Kanye West is a superstar rapper, and everything he does seems like a major event. Spike Jonze is an acclaimed director of feature films and music videos. When the two combine, they can produce some epic videos (as seen with "Flashing Lights" and "Otis"). That's not the case with "Only One." Instead, the video is presented as a home video of West and his daughter North at a road and in a field. It incorporates both the song and live audio from the location. This heartfelt, personal song is accompanied by a visual equally as intimate, and serves much better than any flash the two artists could provide.
Aubrey "Drake" Graham is a rapper, a singer, a trendsetter, among other descriptors. His success and influence are nearly-unmatched by any other rappers working right now. He makes hits from songs he randomly posts on his Soundcloud page. Even with all that success, he is still a massive goof. Before the swagger and the chart success, he was Wheelchair Jimmy on Degrassi. Drake's self-aware, and while he can exaggerate his toughness in his music, he knows that in the end he's not a traditional rapper and embraces it. "Hotline Bling" is that. The clip is relatively minimalistic. There are a few moments of girls dancing, but the main subject is Drake, dancing around a room like he's Jamiroquai in the "Virtual Insanity" video, but without much of the skills. The video was immediately meme-worthy and kept Drake at the forefront of conversation months after his album dropped.

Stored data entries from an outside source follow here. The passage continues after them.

-- ==== Sys2Proof/Machine/Time.lean ====
section
/-! DEFINITION. Global time, halyard messages, the beat grid's configuration and the events of lateness (R252 to R273). -/

namespace Sys2Proof.Machine

/-! ### Records -/

/-- A time or beat record that concerns no core: the grid beat and the largest live lag (R469; assumption log 30, DEDUCED). -/
def beatRec (d : Dev) (ev cls : Nat) : Dev :=
  postRecord d (recOf ev cls 0xFF (leBytes 8 (gridBeat d (gtimeNs d)) ++ leBytes 4 (min (lagMax d).1 0xFFFFFFFF)))

/-! ### Setting and correcting GTIME (R257, R258) -/

/-- GTIME, in sixteenths, set. -/
def setGt (d : Dev) (g : Nat) : Dev := { d with tm := { d.tm with gt := g % 2 ^ 68 } }

/-- The correction of R258 for an offset in sixteenths. -/
def correctTime (d : Dev) (o : Int) : Dev :=
  if 16000 < o then beatRec (setGt { d with tm := { d.tm with slew := 0 } } (d.tm.gt + o.toNat)) 0x0D05 0
  else
    let d1 := { d with tm := { d.tm with slew := o } }
    if o < -16000 then beatRec d1 0x0D05 0 else d1

/-- One nanosecond of the local oscillator. A pending slew moves GTIME by a sixteenth in each 313 ns, within the 200 ppm
of R258. -/
def tickGt (d : Dev) : Dev :=
  let turn := d.boot.aonNs % 313 == 0
  if turn && decide (0 < d.tm.slew) then
    setGt { d with tm := { d.tm with slew := d.tm.slew - 1 } } (d.tm.gt + 17)
  else if turn && decide (d.tm.slew < 0) then
    setGt { d with tm := { d.tm with slew := d.tm.slew + 1 } } (d.tm.gt + 15)
  else setGt d (d.tm.gt + 16)

/-! ### The parent's messages (R257, R258) -/

/-- A corrected message of the parent: its offset, and what the time state makes of it (R257, R258). -/
def parentMessage (d : Dev) (o : Int) : Dev :=
  let near := decide (-32 ≤ o ∧ o ≤ 32)
  let t := { d.tm with offset := o, good := if near then min 16 (d.tm.good + 1) else 0 }
  if t.st = 2 then correctTime { d with tm := t } o
  else if t.st = 1 then
    let d1 :=
      if t.fromHoldover then correctTime { d with tm := t } o
      else if t.setDue then
        setGt { d with tm := { t with setDue := false, good := 0 } } (Int.ofNat d.tm.gt + o).toNat
      else { d with tm := t }
    if t.good = 16 then { d1 with tm := { d1.tm with st := 2, fromHoldover := false } } else d1
  else d

/-! ### Halyard messages (R254, R255, R261, R277, R278) -/

/-- This device's halyard message numbered `seq`, as 16 bytes (R254). -/
def halyardBytes (d : Dev) (seq : Nat) : List Byte :=
  leBytes 16 (d.tm.gt % 2 ^ 68 + d.tm.rootNode % 2 ^ 16 * 2 ^ 68 + d.tm.depth % 64 * 2 ^ 84 + d.tm.st % 4 * 2 ^ 90 +
    (if beatEnable d then beatCheck d else 0) * 2 ^ 92 + ownSlice d * 2 ^ 108 + seq % 256 * 2 ^ 118)

/-- The beat configuration checked against the message that port `p` has just heard: a difference is recorded once for each
change of either value, and one that has gone may be recorded again (R261). -/
def settleCheck (d : Dev) (p : Nat) : Dev :=
  match smapFind d.tm.heard p with
  | none => d
  | some h =>
    let mine := if beatEnable d then beatCheck d else 0
    let theirs := h.2.2.2.2
    let bad := h.2.2.2.1 == ownSlice d && theirs != 0 && mine != 0 && mine != theirs
    if !bad then { d with tm := { d.tm with mismatch := smapDrop d.tm.mismatch (fun k => k == p) } }
    else if smapFind d.tm.mismatch p = some (mine, theirs) then d
    else beatRec (regPutField { d with tm := { d.tm with mismatch := smapSet d.tm.mismatch p (mine, theirs) } } 0x200120 1 1 1) 0x0D03 2

/-- The LANE field of the control slots this end sends (R415). -/
def laneField (d : Dev) (p : Nat) : List Byte :=
  let x := linkOf d p
  let r := if x.opDone then (0, 0, 0) else x.req.getD (0, 0, 0)
  let l := portLane d p r.2.1
  padTo 20 (leBytes 1 r.1 ++ leBytes 1 (r.2.1 % 8 + 8 * (r.2.2 % 32)) ++ leBytes 1 x.opNum ++ leBytes 1 x.opEcho ++
    leBytes 2 (if r.1 = 4 then x.stepEye else l.eye) ++ leBytes 2 l.rxPwr ++ leBytes 1 x.step ++ leBytes 1 l.test)

/-- The control slot this end sends on port `p` now, with the halyard message that waits for it (R277, R278). -/
def controlSlot (d : Dev) (p : Nat) : List Byte :=
  let x := linkOf d p
  let ack := match x.waiting with
    | (f, _) :: _ => (f + 2 ^ 16 - 1) % 2 ^ 16
    | [] => (x.rxNext + 2 ^ 16 - 1) % 2 ^ 16
  let rs := (rangeFrom 0 4).flatMap (fun i =>
    match x.ranges[i]? with
    | some (a, b) => leBytes 2 a ++ leBytes 2 b
    | none => leBytes 2 1 ++ leBytes 2 0)
  let hold := match x.echo with | some (_, t) => d.tm.gt - t | none => 0
  let seq := match x.echo with | some (s, _) => s | none => 0
  let hal := match x.halDue with | some n => halyardBytes d n | none => leBytes 16 0
  padTo 288 (hal ++ leBytes 1 (x.halDue.isSome.toNat + 2 * x.echo.isSome.toNat) ++ leBytes 3 0 ++ leBytes 2 x.nextLseq ++
    leBytes 2 ack ++ leBytes 1 x.reqNum ++ leBytes 1 x.reqSeen ++ leBytes 2 0 ++ rs ++ laneField d p ++
    leBytes 1 seq ++ leBytes 3 0 ++ leBytes 4 hold)

/-- The markers of the lanes this end sends on, lane 0 first (R413). -/
def laneMarkers (d : Dev) (p : Nat) : List Byte :=
  let x := linkOf d p
  ((rangeFrom 0 8).filter (fun l => natBit x.mask l)).flatMap (fun l =>
    let b := leBytes 1 l ++ leBytes 1 x.mask ++ leBytes 1 (x.gen % 16) ++ leBytes 1 (ownMode d p) ++ leBytes 3 0
    b ++ leBytes 1 (crc8 b))

/-- One port's control slot and markers leave; the departure of a halyard message is kept (R255, R413). -/
def sendControl (d : Dev) (p : Nat) : Dev :=
  let d1 := emit (emit d (.markers p (laneMarkers d p))) (.control p (controlSlot d p))
  modLink d1 p (fun x => match x.halDue with
    | some n => { x with departs := smapSet x.departs n d.tm.gt, halDue := none }
    | none => x)

/-- HALYARD_SEND: at each microsecond of GTIME a message is called for on every trained port; it leaves in the port's next
control slot (R254, R278). -/
def execHalyardSend (s : State) : Host.Outcome State Fault Refusal :=
  let d := s.dev
  let us := gtimeNs d / 1000
  finishDev s (if us = d.tm.tickUs then d
  else
    let d1 := (upPorts d).foldl (fun e p => modLink e p (fun x => { x with halDue := some (d.tm.seq % 256) })) d
    { d1 with tm := { d1.tm with seq := (d.tm.seq + 1) % 256, tickUs := us } })

/-- Bits of a halyard message. -/
def halBits (m : BitVec 128) (lo w : Nat) : Nat := bvBits m lo w

/-- A halyard message arrives on port `p` (R253, R255, R257, R258, R261, R310). -/
def halyardArrive (d : Dev) (p : Nat) (m : BitVec 128) : Dev :=
  let slice := halBits m 108 10
  let d1 := { d with tm := { d.tm with
    heard := smapSet d.tm.heard p (halBits m 68 16, halBits m 84 6, halBits m 90 2, slice, halBits m 92 16)
    heardAt := if halBits m 90 2 != 0 && halBits m 68 16 != ownNode d then d.boot.aonNs else d.tm.heardAt } }
  let d2 := regPutField (modLink d1 p (fun x => { x with echo := some (halBits m 118 8, d.tm.gt) })) (portOff p + 4) 0 10 slice
  let d3 := chooseRoot (settleCheck (settleFence d2 p) p)
  if d3.tm.parent = p ∧ !d3.tm.root then
    let x := linkOf d3 p
    parentMessage d3 (Int.ofNat (halBits m 0 68) + (Int.ofNat (nearDiv x.rtt 2) + x.asym) - Int.ofNat d3.tm.gt)
  else d3

/-- HALYARD_RECEIVE (R255). -/
def execHalyardReceive (port : Nat) (msg : BitVec 128) (s : State) : Host.Outcome State Fault Refusal :=
  finishDev s (if portSt s.dev port = 2 ∧ port < 39 then halyardArrive s.dev port msg else s.dev)

/-- Messages heard, none of which now offers a root; the slices and checks they named stand (R310). -/
def staleHeard (h : SMap (Nat × Nat × Nat × Nat × Nat)) : SMap (Nat × Nat × Nat × Nat × Nat) :=
  h.map (fun e => (e.1, e.2.1, e.2.2.1, 0, e.2.2.2.2))

/-- TIME_HOLDOVER: no valid message from any parent candidate for 100 µs while LOCKED (R257). -/
def execTimeHoldover (s : State) : Host.Outcome State Fault Refusal :=
  let d := s.dev
  finishDev s (if d.tm.st = 2 ∧ !d.tm.root ∧ d.tm.heardAt + 100000 ≤ d.boot.aonNs then
    beatRec { d with tm := { d.tm with 
      st := 3
      parent := 63
      heard := staleHeard d.tm.heard
      good := 0
      slew := 0 } } 0x0D04 0
  else d)

/-- DELAY_MEASUREMENT: the mean of the millisecond's round trips becomes the measured round trip, and the rate follows
(R255, R282). -/
def execDelayMeasurement (port : Nat) (s : State) : Host.Outcome State Fault Refusal :=
  let d := s.dev
  let x := linkOf d port
  finishDev s (if portSt d port = 2 ∧ port < 39 ∧ x.trips.2 ≠ 0 then
    let rtt := nearDiv x.trips.1 x.trips.2
    let d1 := modLink d port (fun x => { x with rtt := rtt, trips := (0, 0) })
    replanRate (regPutField d1 (portOff port + 4) 10 16 (min (nearDiv rtt 16) 0xFFFF)) port
  else d)

/-! ### Register writes of the time and beat region (R258, R259, R265, R272) -/

/-- A write to TIME_SET: GTIME is set while STATE is FREE; ignored otherwise. -/
def timeSetWrite (d : Dev) (v : Nat) : Dev :=
  if d.tm.st = 0 then setGt (regPut64 d 0x200010 v) (v % 2 ^ 64 * 16) else d

/-- A write to TIME_CTL. -/
def rootEnableWrite (d : Dev) (v : Nat) : Dev := chooseRoot (regPutField d 0x200020 0 1 v)

/-- Whether BEAT_LEN and BEAT_MIN keep the ranges of R259. -/
def beatRanges (len min_ : Nat) : Bool :=
  decide (1000 ≤ len ∧ len ≤ 64000 ∧ (len + 1) / 2 ≤ min_ ∧ min_ ≤ len)

/-- A beat configuration write is rejected (R259). -/
def beatReject (d : Dev) : Dev := beatRec (regPutField d 0x200120 0 1 1) 0x0D06 2

/-- A write of `v` to BEAT_LEN, BEAT_MIN, LAG_LIMIT or a half of BEAT_T0. -/
def beatCfgWrite (d : Dev) (off v : Nat) : Dev :=
  let ok :=
    if off = 0x200110 then beatRanges v (beatMin d)
    else if off = 0x200114 then beatRanges (beatLen d) v
    else true
  if anyLive d || !ok then beatReject d
  else
    let d1 := if off = 0x200118 then regPutField d off 0 16 v else regPutNat d off v
    if beatCheck d1 = beatCheck d then d1 else { d1 with tm := { d1.tm with mismatch := [] } }

/-- A write to BEAT_CTL (R265): each core takes it at its next beat end. -/
def beatEnableWrite (d : Dev) (v : Nat) : Dev :=
  if beatEnable d = natBit v 0 then d
  else
    let d1 := regPutField d 0x200100 0 1 v
    { d1 with tm := { d1.tm with mismatch := [] } }

/-! ### Beats and lateness (R263, R269) -/

/-- BEAT_BOUNDARY: the boundary of core `core` comes (R263). -/
def execBeatBoundary (core : Nat) (s : State) : Host.Outcome State Fault Refusal :=
  finishDev s (if core < coresTotal s.dev then settleBeatEnd s.dev core else s.dev)

/-- The SLIP threshold in nanoseconds (R269). -/
def slipLimit (d : Dev) : Nat := max 1 (regField d 0x200118 0 16) * beatLen d

/-- A lag record of a core: its beat number and live lag (R469). -/
def lagRec (d : Dev) (n ev : Nat) : Dev :=
  let b := (coreOf d n).beat
  postRecord d { recOf ev 0 n (leBytes 8 b.n ++ leBytes 4 (min (liveLag d b) 0xFFFFFFFF)) with lcore := n }

/-- A core keeps a local beat that follows the grid. -/
def beatFollows (b : CoreBeat) : Bool := b.kept && b.enabled

/-- SLIP (R269). -/
def execSlip (core : Nat) (s : State) : Host.Outcome State Fault Refusal :=
  let d := s.dev
  let b := (coreOf d core).beat
  finishDev s (if core < coresTotal d ∧ beatFollows b ∧ b.slipArmed ∧ slipLimit d < liveLag d b then
    let d1 := modCore d core (fun k => { k with beat := { b with slipped := true, slipArmed := false } })
    let o := coreOff core 0x710
    let d2 := regPutField (regBump d1 0x200138 1) o 16 16 (min 0xFFFF (regField d1 o 16 16 + 1))
    lagRec d2 core 0x0D01
  else d)

/-- STEP_LATE (R269). -/
def execStepLate (core : Nat) (s : State) : Host.Outcome State Fault Refusal :=
  let d := s.dev
  let b := (coreOf d core).beat
  finishDev s (if core < coresTotal d ∧ beatFollows b ∧ b.lateArmed ∧ 4 * slipLimit d < liveLag d b then
    let d1 := modCore d core (fun k => { k with beat := { b with late := true, lateArmed := false } })
    lagRec (regBump d1 0x20013C 1) core 0x0D02
  else d)

end Sys2Proof.Machine
end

Tidal never seemed to pick up as the next great streaming platform like Jay Z and other artists wanted, but it did have some highlights throughout the year. One such highlight was the epic "Feeling Myself" video from Nicki Minaj and Beyonce that was made exclusive to the platform. These two women are a couple of the most important figures in all of music right now, and the video asserts their queen status. These two are so dominant that they can make anything look awesome. Eating burgers next to a bounce house? Yes. Just chilling in a kiddie pool? That looks great too. Queen Barbz and Queen Bey could probably film a video of them doing their taxes and it would look like the best place to be.
There's so much that happens in Kendrick Lamar's 7-minute-long video for "Alright" and all of it seems essential. Police throwing black men down and arresting them. Riots in the street. Lamar and Black Hippy in a car carried by cops. Cash flying through cars. Kendrick flying through the sky or rapping in front of crowds before he stands on the lamppost and is shot down. Powerful imagery from one of the most essential voices in music. The video is a phenomenal artistic achievement from a rapper who had a ridiculous amount of quality art released throughout the course of the year. If K.Dot is seen down the road as one of hip-hop's most important figures from this era, it will be because of art that relates to the times as perfectly and beautifully as the "Alright" video and To Pimp a Butterfly's release.